**WHAT IS EXPECTED:**
Once the line with "let full : Rat := 65536 * (q.len : Rat)" is found in the data, output it and each following line exactly, up to and including the line with "match w % 16 with", and nothing before or after.

---------- PROVIDED ENTRIES ----------

-- ==== Sys2Proof/Machine/Facets.lean ====
section
/-! DEFINITION. Facets: their monitors and faults (R30, R32, R37, R53 to R58, R96, R97, R519), applies (R46 to R50,
R61 to R68, R72, R78 to R80, R85 to R87, R148, R522), reads on request (R59, R60, R98), the excitation rail and the
tones (R52, R75). -/

namespace Sys2Proof.Machine

open Sys2Proof

/-! ## Causes -/

def causeBit : Cause → Nat
  | .cmwLo => 0 | .cmwHi => 1 | .excOpen => 2 | .excShort => 3 | .excDev => 4 | .senseLost => 5 | .cmr => 6
  | .overvolt => 7 | .tone => 8 | .snsOpen => 9 | .path => 10

/-- Causes of the excitation monitor alone (R519). -/
def monitorMask : Nat := 4 + 8 + 16 + 32 + 256 + 512

/-- Causes of the common-mode window alone. -/
def windowMask : Nat := 3

/-- `CMW_CTL.DEBOUNCE` in ticks, and `CMW_CTL.HYST` in mV (R55). -/
def State.debounce (s : State) : Nat := fld s.exc.cmw 0 6 + 1
def State.hyst (s : State) : Int := ([0, 25, 50, 100] : List Int).getD (fld s.exc.cmw 6 2) 0

/-- Consecutive ticks that a cause needs to enter (R53, R96). -/
def State.enterNeed (s : State) (c : Cause) : Nat :=
  match c with
  | .cmwLo => s.debounce | .cmwHi => s.debounce | .cmr => s.debounce
  | .excOpen => 4 | .excShort => 4 | .excDev => 4 | .senseLost => 4 | .snsOpen => 4
  | _ => 1

/-- Consecutive ticks that a cause needs to leave. -/
def State.leaveNeed (s : State) (c : Cause) : Nat :=
  match c with
  | .cmwLo => s.debounce | .cmwHi => s.debounce | .cmr => s.debounce
  | .excOpen => 8 | .excShort => 8 | .excDev => 8 | .senseLost => 8 | .snsOpen => 8
  | _ => 1

/-- Every cause. -/
def causes : List Cause :=
  [.cmwLo, .cmwHi, .excOpen, .excShort, .excDev, .senseLost, .cmr, .overvolt, .tone, .snsOpen, .path]

/-! ## What the monitors see in one tick -/

/-- Sensed excitation of a voltage driver, corrected by its sense gain, µV, in the sign of the normal phase (R37, R351,
R42). -/
def State.sensedUv (s : State) (n : Nat) (b : Blk) (a : Analog) (k : Nat) : Rat :=
  let g := s.imgR (senseAddr n (s.facet n).driver)
  let v : Rat := (a.sense : Rat) * g
  if reversed b k then -v else v

/-- Delivered current in the sign of the normal phase, nA. -/
def deliveredNa (b : Blk) (a : Analog) (k : Nat) : Rat := if reversed b k then -(a.cur : Rat) else (a.cur : Rat)

/-- A word of a slot lies below half of the admittance of air (R96 SNS_OPEN); none where no such word is measured: the slot is
uncalibrated, or the drive has no amplitude. -/
def State.senseBelow (s : State) (n : Nat) (b : Blk) (a : Analog) (j : Nat) : Option Bool :=
  let amp : Rat := a.sense
  let sc := s.slotCal n j (s.facet n).serving s.tick
  let w := 2 * piR * 1000 * (b.zFreq j : Rat)
  if !sc.calibrated (b.zFreq j) || decide (amp ≤ 0) then none else
  let (_, bb) := admittance sc a.iw a.qw (b.zRange j) (amp / 1000000)
  some (decide (bb / w < (sc.cs + sc.k) / 2))

/-- Entry condition of a cause in tick `k` (R53, R96). EXC_OPEN and EXC_SHORT have alternatives, each of which must hold for
its own consecutive ticks: `alt` chooses one. SNS_OPEN is judged slot by slot (`FacetRT.senseWord`). -/
def State.entryAlt (s : State) (n : Nat) (b : Blk) (a : Analog) (k : Nat) (alt : Bool) (c : Cause) : Bool :=
  let cm : Rat := (a.cm : Rat) / 1000
  let v := s.sensedUv n b a k
  let cur := deliveredNa b a k
  let tol := excTol (fld s.exc.ctl 0 3)
  if b.type = 0 then false else
  if isZ n then
    let set' : Rat := (b.zLevel : Rat) * 100000
    let amp : Rat := a.sense
    !alt && (match c with
    | .excOpen => decide (amp < set' / 10)
    | .excShort => a.limit
    | .excDev => decide (tol * set' < rabs (amp - set'))
    | .senseLost => decide (set' / 2 < rabs ((a.force : Rat) - amp))
    | .cmr => decide (cm < -2500 ∨ 7500 < cm)
    | .overvolt => (s.facet n).isolated
    | .tone => !s.exc.lock
    | .path => (s.facet n).needPath || (s.facet n).needExc
    | _ => false)
  else
    let e : Rat := excUv b.mode
    let i : Rat := excNa b.mode
    match c, alt with
    | .excOpen, false => monitorJudges n b && (if e ≠ 0 then decide (cur < expectedNa b / 10) else a.comply)
    | .excOpen, true => monitorJudges n b && (if e ≠ 0 then decide (v < e / 10) else decide (cur < i / 10))
    | .excShort, false => monitorJudges n b && (if e ≠ 0 then decide (expectedNa b * 13 / 10 < cur)
        else b.load != 0 && decide (rabs (a.sense : Rat) < i * b.load / 1000 / 10))
    | .excShort, true => monitorJudges n b && (e ≠ 0 && a.limit)
    | _, true => false
    | .cmwLo, _ => windowJudges n b && decide (cm < b.cmwLo)
    | .cmwHi, _ => windowJudges n b && decide ((b.cmwHi : Rat) < cm)
    | .cmr, _ => decide (cm < -2500 ∨ 7500 < cm)
    | .overvolt, _ => (s.facet n).isolated
    | .path, _ => (s.facet n).needPath || (s.facet n).needExc
    | .excDev, _ => monitorJudges n b &&
        (if e ≠ 0 then decide (tol * e < rabs (v - e)) else decide (tol * i < rabs (cur - i)))
    | .senseLost, _ => monitorJudges n b && (e ≠ 0 &&
        decide (500000 < rabs ((a.force : Rat) - a.sense * s.imgR (senseAddr n (s.facet n).driver))))
    | _, _ => false

/-- The entry condition of a cause holds in tick `k`, by either alternative (R53, R54). -/
def State.entryCond (s : State) (n : Nat) (b : Blk) (a : Analog) (k : Nat) (c : Cause) : Bool :=
  s.entryAlt n b a k false c || s.entryAlt n b a k true c
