/-- The staged copies of a port, as they stand, become active at the frame boundary (R195, R198, R210, R212, R224, R423). -/
def State.activatePort (s : State) (p : Nat) : State :=
  let q := s.port p
  let s := s.keepSettings p
  let n : PosPort := { q with
    active := q.staged, len := q.lenStaged, cfgAct := setFld q.cfgAct 1 1 (fld q.cfg 1 1), actPend := none
    s := if q.strWritten then 1 + (q.cfgS.stretch : Rat) / 1000000 else q.s, strWritten := false }
  let loses := n.len != q.len || fld q.cfg 1 1 != fld q.cfgAct 1 1 ||
    pbStagedWords.any (fun w => posLosing w && n.pbA w != q.pbA w)
  let s := s.setPort p (q.forgetSource n)
  let s := if loses ∧ q.st ≠ .off then s.enterPos p .seeking true else s
  let s := if n.len != q.len || n.pbA 3 != q.pbA 3 then s.modBeadPort p fun b => { b with closed := [] } else s
  let s := if n.pbA 12 != q.pbA 12 then s.forceBeads p 3 else s
  s.calDisturb p 13

/-- Accept or refuse the activation of POS_CFG.APPLY (R195, R196, R229). -/
def State.posApply (s : State) (m : Master) (p : Nat) : State :=
  let q := s.port p
  let c := s.portCause p q.cfgS s.cand
  if c ≠ 0 then s.setPort p { q with cause := c } else
  let s := s.nextStamp
  s.setPort p { q with cause := 0, actPend := some (s.ctl.stamp, m) }

/-- POS_REV written (R211). -/
def State.posRevWrite (s : State) (p : Nat) (v : Nat) : State :=
  let q := s.port p
  if q.cfgA.revSrc ≠ 0 ∨ q.st = .off then s else s.setPort p { q with revPend := some v }

/-- The written count at the frame boundary `k`, whose latch shows it (R193, R211). -/
def PosPort.revEffect (q : PosPort) (k : Nat) : PosPort :=
  match q.revPend with
  | some v => ({ q with rev := v, revPend := none, revOk := true } : PosPort).latch k
  | none => q

/-- A MARK message of the source station reaches a following port (R212): belt, CRC, marker, revolution. -/
def PosPort.sourceMark (q : PosPort) (belt crc marker rev : Nat) : PosPort :=
  if q.cfgA.revSrc ≠ 1 ∨ q.cfgA.beltId ≠ belt then q
  else if q.cfgA.tableCrc ≠ crc then { q with tableDiff := true }
  else { q with srcMarks := Store.set 65536 q.srcMarks marker rev }

/-! ## Coordinates of outputs -/

/-- The latch of a tick (R193). -/
def PosPort.latchAt (q : PosPort) (k : Nat) : Option Latch := q.latches.find? fun l => l.tick == k

/-- Unwrapped reference coordinate revolution × B + u of a latch. -/
def Latch.x (l : Latch) (len : Nat) : Rat := (l.rev : Rat) * (len : Rat) + l.u

/-- The notch delay of a facet in ticks (R133). -/
def State.notchTicks (s : State) (n : Nat) (b : Blk) : Rat :=
  if scheduled n b then 0 else
  ((if b.notch % 2 = 1 then 6357 else 0) + (if b.notch / 2 % 2 = 1 then 4424 else 0)
    + (if 4 ≤ b.notch then (if s.chain.trac then 28346 else 28232) else 0) : Nat) / 2500

/-- Unwrapped coordinate and odometer at an instant, interpolated between the latches that enclose it (R231); none
outside VALID at the aperture (R215). -/
def PosPort.placeAt (q : PosPort) (k : Nat) (delay : Rat) : Option (Rat × Rat) :=
  match q.latchAt k with
  | none => none
  | some l =>
    if l.st ≠ .valid then none else
    let d := delay.floor.toNat
    let f := delay - d
    match q.latchAt (k - d), q.latchAt (k - d - 1) with
    | some a, some b =>
      let xa := a.x q.len
      let xb := b.x q.len
      -- the count runs modulo 65,536
      let full : Rat := 65536 * (q.len : Rat)
      let xb := if full / 2 < xa - xb then xb + full else if full / 2 < xb - xa then xb - full else xb
      if f = 0 then some (xa, a.odo) else some (xa - f * (xa - xb), a.odo - f * (a.odo - b.odo))
    | some a, none => some (a.x q.len, a.odo)
    | _, _ => some (l.x q.len, l.odo)
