-- ==== Sys2Proof/Machine/Trigger.lean ====
section
/-! DEFINITION. The SRAM partition (R255 to R257), the trigger sequencer (R258 to R262), the capture (R263 to R273) and
the host stream (R274, R275). -/

namespace Sys2Proof.Machine

open Sys2Proof

/-! ## The table of space 0xB -/

/-- Reset values of space 0xB. -/
def trgReset (w : Nat) : Word :=
  if w < 128 ∧ w % 16 = 7 then 1 else if w = 129 ∨ w = 131 then 511 else 0

def State.trgWord (s : State) (w : Nat) : Word := Store.get (trgReset w) s.trg.table w

/-- Bits that the table gives a word of the space (R453; space 0xB of the reference chapter). -/
def trgMask (w : Nat) : Word :=
  if w < 128 then
    match w % 16 with
    | 0 => 0x010F | 1 => 0x31FF | 10 => 0x3377 | 11 => 0 | 12 => 0 | 13 => 0 | 14 => 0 | 15 => 0
    | _ => 0xFFFF
  else if w < 133 then 0xFFFF else 0

/-- The parameters of a state (R258). -/
structure TrgState where
  cond : Nat
  pol : Bool
  facet : Nat
  port : Nat
  thrA : DWord
  thrB : DWord
  mask : Word
  count : Nat
  timer : Nat
  nextMet : Nat
  nextTo : Nat
  actMet : Nat
  actTo : Nat

def State.trgState (s : State) (i : Nat) : TrgState :=
  let w := fun k => s.trgWord (16 * i + k)
  { cond := fld (w 0) 0 4, pol := fld (w 0) 8 1 == 1, facet := fld (w 1) 0 9, port := fld (w 1) 12 2
    thrA := dw (w 2) (w 3), thrB := dw (w 4) (w 5), mask := w 6, count := (w 7).toNat, timer := (dw (w 8) (w 9)).toNat
    nextMet := fld (w 10) 0 3, nextTo := fld (w 10) 4 3, actMet := fld (w 10) 8 2, actTo := fld (w 10) 12 2 }

/-- A state holds a reserved encoding, or thresholds out of order (R258). -/
def TrgState.bad (t : TrgState) : Bool :=
  decide (11 < t.cond) || !f32Finite t.thrA || !f32Finite t.thrB || t.count == 0 || decide (2 < t.actMet)
    || decide (2 < t.actTo) || ((t.cond == 4 || t.cond == 5) && decide (f32R t.thrB < f32R t.thrA))

/-- TRG_ENABLE (R258). -/
def State.trgEnable (s : State) : State :=
  if (List.range 8).any (fun i => (s.trgState i).bad) then { s with trg := { s.trg with en := false, cause := 1 } }
  else if s.trg.en then { s with trg := { s.trg with cause := 0 } }
  else { s with trg := { s.trg with en := true, cause := 0, startPend := true, running := false } }

/-- `TRG_CTL.EN` is cleared. -/
def State.trgDisable (s : State) : State :=
  { s with trg := { s.trg with en := false, startPend := false, running := false } }

/-- TRG_FORCE (R261). -/
def State.trgForce (s : State) : State := { s with trg := { s.trg with force := true } }

/-- TRIG_IN_EDGE: an edge at least 1 µs wide is evidence (R259). -/
def State.trigInEdge (s : State) (falling : Bool) (width : Nat) : State :=
  if width < 1000 then s
  else if falling then { s with trg := { s.trg with edgeF := true } }
  else { s with trg := { s.trg with edgeR := true } }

----------

**ANSWER SPACE:**
      let full : Rat := 65536 * (q.len : Rat)
      let xb := if full / 2 < xa - xb then xb + full else if full / 2 < xb - xa then xb - full else xb
      if f = 0 then some (xa, a.odo) else some (xa - f * (xa - xb), a.odo - f * (a.odo - b.odo))
    | some a, none => some (a.x q.len, a.odo)
    | _, _ => some (l.x q.len, l.odo)
-- ==== Sys2Proof/Machine/Trigger.lean ====
section
/-! DEFINITION. The SRAM partition (R255 to R257), the trigger sequencer (R258 to R262), the capture (R263 to R273) and
the host stream (R274, R275). -/

namespace Sys2Proof.Machine

open Sys2Proof

/-! ## The table of space 0xB -/

/-- Reset values of space 0xB. -/
def trgReset (w : Nat) : Word :=
  if w < 128 ∧ w % 16 = 7 then 1 else if w = 129 ∨ w = 131 then 511 else 0

def State.trgWord (s : State) (w : Nat) : Word := Store.get (trgReset w) s.trg.table w

/-- Bits that the table gives a word of the space (R453; space 0xB of the reference chapter). -/
def trgMask (w : Nat) : Word :=
  if w < 128 then
    match w % 16 with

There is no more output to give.